Was that vague? Well, that’s only fitting for a show that’s brimmed in so much mystery it’s sometimes frustrating to continue watching. But like a rainbow, there’s a reward waiting at the end if you’re bold enough to go through this whole journey. There’s only two ways you will receive this ending — you will love it, and it’ll be the best ending you will have seen in the history of serialized dramas. Or you will absolutely hate it and consider the whole eight-chapter arc a complete waste of your time.

Either way, The OA is worth talking about. Even if you disagree with its artistic choices, of which there are plenty to question and critique, it’s still one of the most ambitious, no-holds-barred shows in the last few years, or even decades. When it goes “there,” it really goes there — then takes it even further. Abandon all logic if you dare enter its world. The first and second seasons are available to stream now.

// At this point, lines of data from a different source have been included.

-- ==== Sys2Proof/Tests/Slice0.lean ====
section
/-! SUPPORT. Tests of the decoder, the well-formedness checks and the meanings on small states, and a witness for the hypotheses of every statement. Expected values come from the spec's examples and tables, or from hand calculation. -/

namespace Sys2Proof.Tests

open Sys2Proof.Machine Sys2Proof.Safety

-- checked one after another: many tests waiting for each other would take a thread each
set_option Elab.async false

/-- An unguarded word's header. -/
def hU : Hdr := ⟨false, 0⟩

/-- A word guarded by a predicate that is false here. -/
def hF : Hdr := ⟨false, 1⟩

/-- A device with context 0 enabled and privileged on die 0, handlers for both streams, and the first 16 pages mapped to themselves. -/
def wBase : State :=
  let s := (((State.reset.setCsrRaw 0 0 3).setCsrRaw 0 3 1).setCsrRaw 0 0x10 3).setCsrRaw 0 6 0x410021
  { s with
    nextId := 10
    mem := writeBytes s.mem (atKeys 0 (leBytes 8 0x8001) ++ atKeys 0x8000 (leBytes 8 3)) }

/-- Two lane threads, the first of them in stand 5. -/
def wLanes : List Thread := ((placedDesc.lanes 0 []).take 2).map fun t => if t.tid = 0 then { t with team := 5, stand := 5 } else t

/-- Their grove. -/
def wG : Grove := placedDesc.grove 1 0 0 0 0 0 wLanes (placedDesc.front 0 [])

/-- The device while stand 5 of a grove issues. -/
def wL (g : Grove) : State := { wBase with groves := [g], cur := .lane 1 5 0 0 }

/-- The device while the front thread of a grove issues. -/
def wF (g : Grove) : State := { wBase with groves := [g], cur := .front 1 0 0 }

/-- The first lane thread of a grove. -/
def wU (g : Grove) : Thread := g.lanes.headD g.front

/-- What the witnesses ask of a grove: its number, distinct TIDs, one thread in stand 5, which issues, and a front thread that issues, with no segment open. -/
def okG (g : Grove) : Bool :=
  g.id == 1 && (g.lanes.map Thread.tid).Nodup && (g.lanes.all fun u => (u.stand != 5 && u.team != (wU g).team) || (u.issuing 5 && !u.stopped && u == wU g)) &&
    ((g.lanes.head?).map Thread.stand) == some 5 && (g.lanes.all fun u => u.seg.isNone) && g.front.seg.isNone && g.front.front && !g.front.stopped

theorem okG_each {g : Grove} (h : okG g = true) : ∀ u ∈ g.lanes, u.stand ≠ 5 ∧ u.team ≠ (wU g).team ∨ u.issuing 5 = true ∧ u.stopped = false ∧ u = wU g := by
  simp only [okG, Bool.and_eq_true, beq_iff_eq, decide_eq_true_eq, List.all_eq_true, Bool.or_eq_true, bne_iff_ne, Bool.not_eq_true'] at h
  obtain ⟨⟨⟨⟨⟨⟨⟨-, -⟩, h3⟩, -⟩, -⟩, -⟩, -⟩, -⟩ := h
  exact fun u hu => (h3 u hu).imp id fun x => ⟨x.1.1, x.1.2, x.2⟩

theorem okG_member {g : Grove} (h : okG g = true) : wU g ∈ g.lanes ∧ (wU g).stand = 5 ∧ ∀ v ∈ g.lanes, v.stand = 5 → v = wU g := by
  refine (and_assoc.mp ⟨?_, fun v hv h5 => (okG_each h v hv).elim (fun x => absurd h5 x.1) fun x => x.2.2⟩)
  simp only [okG, Bool.and_eq_true, beq_iff_eq] at h
  obtain ⟨⟨⟨⟨⟨⟨⟨-, -⟩, -⟩, h4⟩, -⟩, -⟩, -⟩, -⟩ := h
  cases hl : g.lanes with
  | nil => simp [hl] at h4
  | cons a l => simpa [wU, hl] using h4

theorem okG_stand {g : Grove} (h : okG g = true) : StandAt (wL g) 1 5 0 0 g where
  issues := rfl
  resident := by
    simp only [okG, Bool.and_eq_true, beq_iff_eq] at h
    obtain ⟨⟨⟨⟨⟨⟨⟨h1, -⟩, -⟩, -⟩, -⟩, -⟩, -⟩, -⟩ := h
    simp [wL, State.grove?, h1]
  distinct := by
    simp only [okG, Bool.and_eq_true, decide_eq_true_eq] at h
    obtain ⟨⟨⟨⟨⟨⟨⟨-, h2⟩, -⟩, -⟩, -⟩, -⟩, -⟩, -⟩ := h
    exact h2
  member := ⟨_, (okG_member h).1, (okG_member h).2.1⟩
  whole := fun u hu hs => (okG_each h u hu).elim (fun x => absurd hs x.1) fun x => ⟨x.1, x.2.1⟩
  team := fun u hu v hv hs ht => by rw [(okG_member h).2.2 u hu hs, (okG_member h).2.2 v hv ht]
  mates := fun u hu v hv hs ht he => (okG_each h v hv).elim (fun x => absurd ((okG_member h).2.2 u hu hs ▸ he) x.2) fun x => absurd (x.2.2 ▸ (okG_member h).2.1) ht

theorem okG_noSeg {g : Grove} (h : okG g = true) : ∀ u ∈ g.lanes, u.seg = none := by
  simp only [okG, Bool.and_eq_true, List.all_eq_true, Option.isNone_iff_eq_none] at h
  exact h.1.1.1.2

theorem okG_frontSeg {g : Grove} (h : okG g = true) : g.front.seg = none := by
  simp only [okG, Bool.and_eq_true, Option.isNone_iff_eq_none] at h
  exact h.1.1.2

theorem okG_front {g : Grove} (h : okG g = true) : FrontAt (wF g) 1 0 0 g := by
  have hs := okG_frontSeg h
  simp only [okG, Bool.and_eq_true, beq_iff_eq, Bool.not_eq_true'] at h
  obtain ⟨⟨⟨⟨⟨⟨⟨h1, -⟩, -⟩, -⟩, -⟩, -⟩, h7⟩, h8⟩ := h
  exact ⟨rfl, by simp [wF, State.grove?, h1], h7, by simp [hs], h8⟩

theorem okG_one {g : Grove} {h : Hdr} (k : okG g = true) (hg : (wU g).guard h = true) : OneAt (wL g) 1 5 0 0 g h (wU g) :=
  have m := okG_member k
  ⟨okG_stand k, m.1, m.2.1, fun v hv hs => ⟨fun _ => m.2.2 v hv hs, fun e => e ▸ hg⟩⟩

theorem okG_alone {g : Grove} {h : Hdr} (k : okG g = true) (hg : (wU g).guard h = true) : AloneAt (wL g) 1 5 0 0 g h (wU g) :=
  have m := okG_member k
  ⟨okG_stand k, m.1, m.2.1, fun v hv hs => hs.elim (m.2.2 v hv) fun e => (okG_each k v hv).elim (fun x => absurd e x.2) fun x => x.2.2, hg,
    by simp [okG_noSeg k _ m.1]⟩

theorem okG_frontAlone {g : Grove} {h : Hdr} (k : okG g = true) (hg : g.front.guard h = true) : FrontAloneAt (wF g) 1 0 0 g h :=
  ⟨okG_front k, hg, by simp [okG_frontSeg k]⟩

theorem okG_noneOpen {g : Grove} (k : okG g = true) (n : Nat) : NoneOpen g n := fun _ _ v hv _ _ => by simp [okG_noSeg k v hv]

theorem okG_noChecks {g : Grove} (k : okG g = true) : ∀ x, g.front.seg = some x → x.checks = [] := by simp [okG_frontSeg k]

theorem wG_ok : okG wG = true := by decide

theorem wit_IntegerWords : StandAt (wL wG) 1 5 0 0 wG ∧
    (∀ r ∈ [rowBin hU 63 (.v 0) 1 (fun _ _ _ => 0), rowBin hF 0 (.lit 0) 63 (fun _ _ _ => 0), rowUn hU 63 (.v 63) (fun _ => 0), rowBin64 hU 62 (.v 60) 62 (fun _ _ => 0),
        rowShift64 hU 62 (.v 63) 62 (fun _ _ => 0), rowPred hU 7 (.v 63) 63 (fun _ _ => true), rowFlags hU 63 (.v 63) 63 (fun _ _ _ _ => (0, 0)),
        ⟨⟨hU, 1, false, 0, v2 62 ++ needA64 (.v 62)⟩, fun _ _ => ⟨[], 0, none⟩⟩], LaneDecodes r.sh wG 5) :=
  ⟨okG_stand wG_ok, by unfold LaneDecodes; decide⟩

theorem wit_FloatWords : StandAt (wL wG) 1 5 0 0 wG ∧
    (∀ r ∈ [rowFlags hU 63 (.v 0) 1 (fun _ _ _ _ => (0, 0)), rowPred hU 7 (.lit 0) 63 (fun _ _ => true), rowUn hU 63 (.v 63) (fun _ => 0),
        rowFlagsUn hU 0 63 (.v 63) (fun _ _ => (0, 0)), rowFlagsUn hF 1 0 (.lit 0) (fun _ _ => (0, 0))], LaneDecodes r.sh wG 5) ∧
    -- CVTQ: one register, a pair read, a pair written
    ∀ sh ∈ [(⟨hU, 1, false, 1, v1 63 ++ needA (.v 63)⟩ : Shape), ⟨hU, 1, false, 1, v1 63 ++ needA64 (.v 62)⟩, ⟨hU, 1, false, 2, v2 62 ++ needA (.v 63)⟩], LaneDecodes sh wG 5 :=
  ⟨okG_stand wG_ok, by unfold LaneDecodes; decide, by unfold LaneDecodes; decide⟩

theorem wit_UniformWords : FrontAt (wF wG) 1 0 0 wG ∧
    ∀ r ∈ [urowBin hU 31 (.s 31) (.imm 0) (fun _ _ _ => 0), urowBin hF 0 (.sp 0) (.lit 0) (fun _ _ _ => 0), urowUn hU 31 (.s 31) (fun _ => 0),
        urowBin64 hU 30 (.s 30) (.s 28) (fun _ _ => 0), urowPred hU 7 (.s 31) (.sp 0) (fun _ _ _ => (true, 0)), urowFlags hU 31 (.s 31) (.s 0) (fun _ _ _ _ => (0, 0)),
        ⟨⟨hU, 1, false, 0, []⟩, fun _ _ => ⟨[], 0, none⟩⟩], FrontDecodes r.sh wG :=
  ⟨okG_front wG_ok, by unfold FrontDecodes; decide⟩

Episodes That Deserve Special Mention: Homecoming, Forking Paths, Invisible Self

Director: Zal Batmanglij, Andrew Haigh, Anna Rose Holmer – Screenplay: Brit Marling, Zal Batmanglij, Melanie Marnich, and more – Cast: Brit Marling, Emory Cohen, Scott Wilson – Run Time: 2 seasons, around 50 minutes per episode

2Dear White People

Dear White People

Adapted from Justin Simien’s 2014 film of the same name, Dear White People is just as heavy on race, identity politics, and profiling–based biases the source material tackled with unabridged confidence. That should please fans of the original film — the Netflix version is just as, if not more than, political, and it doesn’t pull any punches.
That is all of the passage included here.